Искра сама не сознавала, что кричит. Съеживаясь в комочек в окопе, который, как казалось ей, был около сантиметра глубиной, она вдобавок делила его с двумя совершенно незнакомыми ей пехотинцами.

На самом деле окоп был гораздо глубже, и, когда наступило относительное затишье, все трое выскочили наружу и снова принялись копать как полоумные. Потом последовал новый заход монстров, и вся троица опять посыпалась в укрытие — в неразберихе острых локтей, ботинок, мечей в ножнах, съехавших набекрень шлемов и смрадного страха. Щиты они держали над собой и слышали, как комья земли барабанят по тусклой бронзе.

Совсем рядом упала бомба. Искра задумалась, сможет ли она теперь еще что-то услышать. Очень долго в ушах стоял дикий звон. На щиты посыпались осколки раскаленного металла и дымящаяся почва.

— Никогда, никогда, никогда...

Какая-то часть разума Конела сознавала, что те пришельцы из Метиды, что повернули на север, направляются к Беллинзоне. Другая часть рыдала по оставшейся в численном меньшинстве Третьей эскадрилье.

Но все остальное его существо было сосредоточено на мрачном небе впереди, которое с каждой минутой светлело. Сражение они смогли наблюдать задолго до того, как прибыли на место.

Потом они вступили в бой — и уже не было времени думать ни о чем, кроме полета.

Массу работы пришлось возложить на компьютер. На экране было слишком много сигналов, слишком много путаницы и тьмы. Конел увернулся, вышел было на что-то многообещающее... и был отвергнут компьютером управления огнем, который опознал в мишени соратника. Затем он долбанул одного бомбадуля. Весь поединок длился менее трех секунд. Конел даже не стал смотреть, как обоборота врага падают в ночь, а немедленно выкрутил поворот с десятикратной перегрузкой в сторону следующей возможной мишени.
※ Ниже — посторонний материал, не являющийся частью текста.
-- ==== Sys2Proof/Tests/Slice0.lean ====
section
/-! SUPPORT. The model's own tests: WellFormed's smoke test, every command's word, one-step vectors of
spec/95_test_vectors.md, and for each statement with hypotheses a concrete state that meets them
(named `test_meets_<statement>`). Every expected value is the spec's. -/

namespace Sys2Proof.Tests

open Sys2Proof.Machine

/-! ## States -/

/-- An idle block under the numbers 16, 2, 72. -/
def idle : State := { State.reset with mbbits := 16#16, mbdraws := 2#16, mbbound := 72#16 }

/-- Some configuration of the timer before a SAMPLE. -/
def prior : TimerCfg := Config.timerAtReset

/-- SAMPLE 1 before its last draw, three ones counted so far and a capture of `b` waiting. -/
def lastDraw (three : Bool) (b : Bool) : State :=
  { idle with
    op := .sample, nreq := 1#5, drawj := 4#3, ones := if three then 3#3 else 2#3, snap := prior
    timer := { tcfg := Config.cfgCapture, tflag := true, tlsb := b } }

/-- SAMPLE 1 before its first draw; the flag as given. -/
def firstDraw (flag : Bool) : State :=
  { idle with
    op := .sample, nreq := 1#5, snap := prior
    timer := { tcfg := Config.cfgCapture, tflag := flag, tlsb := true } }

/-- The self-test at Done (vector T6's fields that matter). -/
def atDone : State := { idle with phase := .done, done := true }

/-- SELFTEST at the end of the loop of its stream test, every counted bit a one. -/
def streamEnd : State :=
  { idle with
    op := .selftest, phase := .testingStream, runsrc := .stream, runcnt := 0#16
    mbbits := BitVec.ofNat 16 Config.cfgB.bits, mbdraws := BitVec.ofNat 16 Config.cfgB.draws
    mbbound := BitVec.ofNat 16 Config.cfgB.bound
    nbits := BitVec.ofNat 16 (Config.cfgB.bits * Config.cfgB.draws)
    sum := BitVec.ofNat 16 (Config.cfgB.bits * Config.cfgB.draws)
    dcnt := BitVec.ofNat 16 Config.cfgB.draws }

/-- A field of the next state, none where there is none. -/
def get {α : Type} (o : Host.Outcome State Fault Refusal) (f : State → α) : Option α :=
  match o with
  | .next t => some (f t)
  | .fault _ => none
  | .refused _ => none

/-! ## WellFormed -/

theorem test_sample_count_0_ill_formed : (Instr.sample 0#5).wellFormed = false := by decide
theorem test_sample_count_17_ill_formed : (Instr.sample 17#5).wellFormed = false := by decide
theorem test_sample_count_31_ill_formed : (Instr.sample 31#5).wellFormed = false := by decide
theorem test_sample_count_1_well_formed : (Instr.sample 1#5).wellFormed = true := by decide
theorem test_sample_count_16_well_formed : (Instr.sample 16#5).wellFormed = true := by decide

/-! ## Decoding: words written out from 30_encoding.md R60, R61 (OP in 15:12) -/

theorem test_decode_nop : decode 0b0000000000000000#16 = .ok .nop := by decide
theorem test_decode_sample_1 : decode 0b0001000000000001#16 = .ok (.sample 1#5) := by decide
theorem test_decode_sample_16 : decode 0b0001000000010000#16 = .ok (.sample 16#5) := by decide
theorem test_decode_sample_10 : decode 0b0001000000001010#16 = .ok (.sample 10#5) := by decide
theorem test_decode_seed : decode 0b0010000000000000#16 = .ok .seed := by decide
theorem test_decode_next : decode 0b0011000000000000#16 = .ok .next := by decide
theorem test_decode_mbclr : decode 0b0100000000000000#16 = .ok .mbclr := by decide
theorem test_decode_mbacc : decode 0b0101000000000000#16 = .ok .mbacc := by decide
theorem test_decode_mbjudge : decode 0b0110000000000000#16 = .ok .mbjudge := by decide
theorem test_decode_mbrun_a : decode 0b0111000000000000#16 = .ok (.mbrun .hardware) := by decide
theorem test_decode_mbrun_b : decode 0b0111000000000001#16 = .ok (.mbrun .stream) := by decide
theorem test_decode_selftest : decode 0b1000000000000000#16 = .ok .selftest := by decide
theorem test_decode_clrerr : decode 0b1001000000000000#16 = .ok .clrerr := by decide
/-- E2, E8, E11, E14, E17. -/
theorem test_decode_refuses :
    [0x0001#16, 0x1020#16, 0x3001#16, 0x7002#16, 0xA000#16, 0xFFFF#16].map decode =
      [.error .reservedOperandBits, .error .reservedOperandBits, .error .reservedOperandBits,
       .error .reservedOperandBits, .error .reservedOpcode, .error .reservedOpcode] := by decide
theorem test_encode_sample_16 : encode (.sample 16#5) = 0x1010#16 := by decide
theorem test_encode_mbrun_b : encode (.mbrun .stream) = 0x7001#16 := by decide

/-! ## One step: commands (95_test_vectors.md) -/

/-- E1. -/
theorem test_nop : get (exec .nop idle) id = some idle := rfl
/-- E3: accepted, BUSY = 1. -/
theorem test_sample_accepted : get (exec (.sample 16#5) idle) (fun t => (t.busy, t.nreq)) = some (true, 16#5) := by
  decide
/-- E5: ERR = 3, STAT = 0x0300. -/
theorem test_sample_0_refused : get (exec (.sample 0#5) idle) State.statWord = some 0x0300#16 := by decide
/-- L11. -/
theorem test_seed : get (exec .seed { idle with data := 0xBEEF#16 }) (fun t => (t.lstate, t.data)) =
    some (0xBEEF#16, 0xBEEF#16) := by decide
/-- L8, the wrap-around. -/
theorem test_next_wraps : get (exec .next { idle with lstate := 0xFFFF#16 }) (fun t => (t.lstate, t.data)) =
    some (0x60DE#16, 0x60DE#16) := by decide
/-- L2, the document's golden vector. -/
theorem test_next : get (exec .next { idle with lstate := 0x21C3#16 }) State.lstate = some 0x9532#16 := by decide
/-- M10. -/
theorem test_mbclr : get (exec .mbclr { idle with mbres := .pass, sum := 5#16, nbits := 9#16, dcnt := 3#16 })
    (fun t => (t.sum, t.nbits, t.dcnt, t.mbres)) = some (0#16, 0#16, 0#16, .none) := by decide
/-- M3, a negative sum. -/
theorem test_mbacc : get (exec .mbacc idle) (fun t => (t.sum, t.nbits, t.dcnt)) =
    some (0xFFF0#16, 16#16, 1#16) := by decide
/-- M11, E_OVERRUN: STAT = 0x0400. -/
theorem test_mbacc_overrun : get (exec .mbacc { idle with
    nbits := 32752#16, sum := 0x7FF0#16, dcnt := 2047#16, data := 0xFFFF#16 })
    (fun t => (t.statWord, t.sum)) = some (0x0400#16, 0x7FF0#16) := by decide
/-- M4, equality passes. -/
theorem test_mbjudge_equal : get (exec .mbjudge { idle with sum := 0x0048#16 }) State.mbres = some .pass := by decide
/-- M6, the absolute value of a negative sum. -/
theorem test_mbjudge_negative : get (exec .mbjudge { idle with sum := 0xFFB6#16 }) State.mbres = some .fail := by
  decide
/-- E13. -/
theorem test_mbrun_accepted : get (exec (.mbrun .stream) idle) (fun t => (t.busy, t.runcnt)) =
    some (true, 2#16) := by decide
/-- M17. -/
theorem test_mbrun_refused : get (exec (.mbrun .stream) { idle with mbdraws := 2048#16 })
    (fun t => (t.busy, t.err)) = some (false, .operand) := by decide
/-- E15. -/
theorem test_selftest_accepted : get (exec .selftest idle) (fun t => (t.busy, t.phase)) =
    some (true, .samplingSeed) := by decide
/-- T6's refusal: STAT reads ERR = 5 over DONE and PHASE 4. -/
theorem test_selftest_repeated : get (exec .selftest { atDone with mbres := .pass }) State.statWord =
    some 0x0532#16 := by decide
/-- T7. -/
theorem test_clrerr : get (exec .clrerr { atDone with mbres := .pass, err := .repeated }) State.statWord =
    some 0x0032#16 := by decide
/-- T10: a command while BUSY = 1. -/
theorem test_clrerr_busy : get (exec .clrerr (firstDraw false)) State.err = some .busy := by decide

/-! ## One step: the block's own -/

/-- S6's last draw: three ones of five vote 1, which lands at bit 15. -/
theorem test_vote_three : get (step (lastDraw true false)) (fun t => (t.data, t.busy, t.timer.tcfg)) =
    some (0x8000#16, false, prior) := rfl
/-- S7's last draw: two ones of five vote 0. -/
theorem test_vote_two : get (step (lastDraw false false)) (fun t => (t.data, t.busy)) = some (0#16, false) := by
  decide
/-- 0x8001 at 15 bits contributes -13; 0x00FF at 8 bits contributes -8 (95_test_vectors.md 2.3). -/
theorem test_contrib : (contrib 0x8001#16 15, contrib 0x00FF#16 8, contrib 0x21C3#16 8) = (-13, -8, -4) := by
  decide
/-- E20: MBBITS refuses 17. -/
theorem test_mbbits_17 : get (memWrite 8#4 17#16 idle) (fun t => (t.mbbits, t.err)) = some (16#16, .operand) := by
  decide
/-- The host's word runs as the first command after reset (log 2). -/
theorem test_fetch_next : get (step (State.reset.withFetchWord 16 0x3000)) State.data = some 0x21C3#16 := by decide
На самом деле бой принес сплошное разочарование. Конел понимал, что тем, кто, лежа на земле, двадцать минут дожидался подлета его эскадрильи, он таковым не казался. Но к тому времени, как Конел и его пилоты добрались до места, Пятое крыло довольно по-дурацки растранжирило большую часть своих боеприпасов типа «воздух-воздух». В орудиях бомбадулей уже истощался запас крошечных пулесуществ. Бомбы у них, правда, оставались — но это играло только на руку Конелу, ибо, когда его ракета попадала в цель, следовал более мощный взрыв. Каждый такой взрыв означал, что для лежащих в траншеях осталось на одну бандероль со смертью меньше.

По конец от Пятого крыла остался только люфтмордер. Конел и два его пилота пристроились к нему сзади. Конел лично отстрелил твари чуть ли не все левое крыло. Один «комар» чуть было не влетел в огромную выхлопную трубу, затем отправил туда снаряд. Все трое резко сбросили газ и стали наблюдать за падением. В воздухе клубился дым, а на земле пылали жуткие костры.

— Рей-Канада вызывает Рокки-Рэмбо.

Пауза вышла такой долгой, что Конелу это не понравилось. Потом он сообразил, что кто-то, видимо, не сразу добрался до своей рации.

— Рокки-Рэмбо слышит тебя, Канада. Врагов больше не вижу.

— Точно так. Все дохлые. Пятого больше нет. Еще не успел связаться с Третьей эскадрильей, но знаю, что она схлестнулась с Восьмым где-то над Дионисом. У вас, ребята, есть по меньшей мере полоборота, чтобы вздохнуть спокойно, пока остатки Восьмого сюда доберутся.

— Ажур, Канада. Будем окапываться.

Конел двигался на скорости чуть выше минимальной, только что не глуша мотор, пока компьютеры заново выстраивали Первую и Вторую эскадрильи. Оглядевшись, Конел засек одну дырку в Второй и одну в своей, Первой. Потом поглядел на экран и заметил один маячок вынужденной посадки на самом берегу Гестии. Одному из своей эскадрильи Конел приказал слетать и проверить, выжил ли пилот.